新設住宅着工が過去最低の74万戸に!データから読み解く新築から既存住宅市場への転換点【情報通信vol.812】

【配信日2026年2月10日】

本日は大阪にて、建防協主催の2025年改訂版講習会が開催されています。先週月曜の東京、金曜の福岡に続き、3会場目です。
受講された皆様、率直なご感想をぜひ事務局までお聞かせください。木耐協としても内容理解を深め、マンスリーレポートや研修会・勉強会を通じて、皆様に情報をお届けしてまいります。

※ 2025年改訂版講習会 ご意見・ご感想フォーム

https://sgfm.jp/f/2025kaitei

さて、本日は昨年の新設住宅着工戸数の大幅な落ち込みから見えてくる、住宅業界の変化について取り上げます。

新設住宅着工74万戸 ― 数字が示す「住宅市場の転換点」

参考:国土交通省 報道発表資料:建築着工統計調査報告(令和7年計分)
https://www.mlit.go.jp/report/press/joho04_hh_001350.html

2025年の新設住宅着工戸数は74万戸。
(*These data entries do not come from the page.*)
-- ==== Sys2Proof/Laws/State.lean ====
section
/-! SUPPORT. Laws/State.lean: what each setter leaves in each field, so that no proof unfolds a record update. -/

namespace Sys2Proof.Machine

@[simp] theorem State.after_pending (s : State) (f : Mem → Dev → Dev) : (s.after f).pending = s.pending := rfl
@[simp] theorem State.after_mem (s : State) (f : Mem → Dev → Dev) :
    (s.after f).mem = Memory.writeAll s.mem (f s.mem s.dev).wout := rfl
@[simp] theorem State.after_wout (s : State) (f : Mem → Dev → Dev) : (s.after f).dev.wout = [] := rfl
@[simp] theorem State.after_phase (s : State) (f : Mem → Dev → Dev) : (s.after f).dev.phase = (f s.mem s.dev).phase := rfl
@[simp] theorem State.after_variant (s : State) (f : Mem → Dev → Dev) : (s.after f).dev.variant = (f s.mem s.dev).variant := rfl
@[simp] theorem State.after_bootEvent (s : State) (f : Mem → Dev → Dev) : (s.after f).dev.bootEvent = (f s.mem s.dev).bootEvent := rfl
@[simp] theorem State.after_regs (s : State) (f : Mem → Dev → Dev) : (s.after f).dev.regs = (f s.mem s.dev).regs := rfl
@[simp] theorem State.after_units (s : State) (f : Mem → Dev → Dev) : (s.after f).dev.units = (f s.mem s.dev).units := rfl
@[simp] theorem State.after_evr (s : State) (f : Mem → Dev → Dev) : (s.after f).dev.evr = (f s.mem s.dev).evr := rfl
@[simp] theorem State.after_sensors (s : State) (f : Mem → Dev → Dev) : (s.after f).dev.sensors = (f s.mem s.dev).sensors := rfl
@[simp] theorem State.after_links (s : State) (f : Mem → Dev → Dev) : (s.after f).dev.links = (f s.mem s.dev).links := rfl
@[simp] theorem State.after_tiles (s : State) (f : Mem → Dev → Dev) : (s.after f).dev.tiles = (f s.mem s.dev).tiles := rfl
@[simp] theorem State.after_posts (s : State) (f : Mem → Dev → Dev) : (s.after f).dev.posts = (f s.mem s.dev).posts := rfl
@[simp] theorem State.after_stks (s : State) (f : Mem → Dev → Dev) : (s.after f).dev.stks = (f s.mem s.dev).stks := rfl
@[simp] theorem State.after_linePoison (s : State) (f : Mem → Dev → Dev) : (s.after f).dev.linePoison = (f s.mem s.dev).linePoison := rfl
@[simp] theorem State.after_deckle (s : State) (f : Mem → Dev → Dev) : (s.after f).dev.deckle = (f s.mem s.dev).deckle := rfl
@[simp] theorem State.after_solvers (s : State) (f : Mem → Dev → Dev) : (s.after f).dev.solvers = (f s.mem s.dev).solvers := rfl
@[simp] theorem State.after_launches (s : State) (f : Mem → Dev → Dev) : (s.after f).dev.launches = (f s.mem s.dev).launches := rfl
@[simp] theorem State.after_deltasSent (s : State) (f : Mem → Dev → Dev) : (s.after f).dev.deltasSent = (f s.mem s.dev).deltasSent := rfl
@[simp] theorem State.after_syn (s : State) (f : Mem → Dev → Dev) : (s.after f).dev.syn = (f s.mem s.dev).syn := rfl
@[simp] theorem State.after_cad (s : State) (f : Mem → Dev → Dev) : (s.after f).dev.cad = (f s.mem s.dev).cad := rfl
@[simp] theorem State.after_stp (s : State) (f : Mem → Dev → Dev) : (s.after f).dev.stp = (f s.mem s.dev).stp := rfl
@[simp] theorem State.after_brezin (s : State) (f : Mem → Dev → Dev) : (s.after f).dev.brezin = (f s.mem s.dev).brezin := rfl
@[simp] theorem State.after_col (s : State) (f : Mem → Dev → Dev) : (s.after f).dev.col = (f s.mem s.dev).col := rfl
@[simp] theorem State.after_hbx (s : State) (f : Mem → Dev → Dev) : (s.after f).dev.hbx = (f s.mem s.dev).hbx := rfl
@[simp] theorem State.after_pci (s : State) (f : Mem → Dev → Dev) : (s.after f).dev.pci = (f s.mem s.dev).pci := rfl
@[simp] theorem State.after_sec (s : State) (f : Mem → Dev → Dev) : (s.after f).dev.sec = (f s.mem s.dev).sec := rfl
@[simp] theorem State.after_pwr (s : State) (f : Mem → Dev → Dev) : (s.after f).dev.pwr = (f s.mem s.dev).pwr := rfl
@[simp] theorem State.after_hours (s : State) (f : Mem → Dev → Dev) : (s.after f).dev.hours = (f s.mem s.dev).hours := rfl
@[simp] theorem State.after_free (s : State) (f : Mem → Dev → Dev) : (s.after f).dev.free = (f s.mem s.dev).free := rfl
@[simp] theorem run_eq (f : Mem → Dev → Dev) (s : State) : run f s = .next (s.after f) := rfl

@[simp] theorem Dev.fset_phase (d : Dev) (f : Field) (i v : Nat) : (d.fset f i v).phase = d.phase := rfl
@[simp] theorem Dev.fset_variant (d : Dev) (f : Field) (i v : Nat) : (d.fset f i v).variant = d.variant := rfl
@[simp] theorem Dev.fset_bootEvent (d : Dev) (f : Field) (i v : Nat) : (d.fset f i v).bootEvent = d.bootEvent := rfl
@[simp] theorem Dev.fset_units (d : Dev) (f : Field) (i v : Nat) : (d.fset f i v).units = d.units := rfl
@[simp] theorem Dev.fset_evr (d : Dev) (f : Field) (i v : Nat) : (d.fset f i v).evr = d.evr := rfl
@[simp] theorem Dev.fset_sensors (d : Dev) (f : Field) (i v : Nat) : (d.fset f i v).sensors = d.sensors := rfl
@[simp] theorem Dev.fset_links (d : Dev) (f : Field) (i v : Nat) : (d.fset f i v).links = d.links := rfl
@[simp] theorem Dev.fset_tiles (d : Dev) (f : Field) (i v : Nat) : (d.fset f i v).tiles = d.tiles := rfl
@[simp] theorem Dev.fset_posts (d : Dev) (f : Field) (i v : Nat) : (d.fset f i v).posts = d.posts := rfl
@[simp] theorem Dev.fset_stks (d : Dev) (f : Field) (i v : Nat) : (d.fset f i v).stks = d.stks := rfl
@[simp] theorem Dev.fset_linePoison (d : Dev) (f : Field) (i v : Nat) : (d.fset f i v).linePoison = d.linePoison := rfl
@[simp] theorem Dev.fset_deckle (d : Dev) (f : Field) (i v : Nat) : (d.fset f i v).deckle = d.deckle := rfl
@[simp] theorem Dev.fset_solvers (d : Dev) (f : Field) (i v : Nat) : (d.fset f i v).solvers = d.solvers := rfl
@[simp] theorem Dev.fset_launches (d : Dev) (f : Field) (i v : Nat) : (d.fset f i v).launches = d.launches := rfl
@[simp] theorem Dev.fset_deltasSent (d : Dev) (f : Field) (i v : Nat) : (d.fset f i v).deltasSent = d.deltasSent := rfl
@[simp] theorem Dev.fset_syn (d : Dev) (f : Field) (i v : Nat) : (d.fset f i v).syn = d.syn := rfl
@[simp] theorem Dev.fset_cad (d : Dev) (f : Field) (i v : Nat) : (d.fset f i v).cad = d.cad := rfl
@[simp] theorem Dev.fset_stp (d : Dev) (f : Field) (i v : Nat) : (d.fset f i v).stp = d.stp := rfl
@[simp] theorem Dev.fset_brezin (d : Dev) (f : Field) (i v : Nat) : (d.fset f i v).brezin = d.brezin := rfl
@[simp] theorem Dev.fset_col (d : Dev) (f : Field) (i v : Nat) : (d.fset f i v).col = d.col := rfl
@[simp] theorem Dev.fset_hbx (d : Dev) (f : Field) (i v : Nat) : (d.fset f i v).hbx = d.hbx := rfl
@[simp] theorem Dev.fset_pci (d : Dev) (f : Field) (i v : Nat) : (d.fset f i v).pci = d.pci := rfl
@[simp] theorem Dev.fset_sec (d : Dev) (f : Field) (i v : Nat) : (d.fset f i v).sec = d.sec := rfl
@[simp] theorem Dev.fset_pwr (d : Dev) (f : Field) (i v : Nat) : (d.fset f i v).pwr = d.pwr := rfl
@[simp] theorem Dev.fset_hours (d : Dev) (f : Field) (i v : Nat) : (d.fset f i v).hours = d.hours := rfl
@[simp] theorem Dev.fset_wout (d : Dev) (f : Field) (i v : Nat) : (d.fset f i v).wout = d.wout := rfl
@[simp] theorem Dev.fset_free (d : Dev) (f : Field) (i v : Nat) : (d.fset f i v).free = d.free := rfl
統計開始以降、62年ぶりの過去最低水準です。
ピークの1972年(約190.5万戸)から約50年で4割以下まで縮小しており、その落ち込みに改めて驚かされます。

人口減少や世帯構成の変化に加え、建築コスト上昇、金利環境の変化などが重なり、「新築住宅を大量供給する」前提が大きく揺らいでいます。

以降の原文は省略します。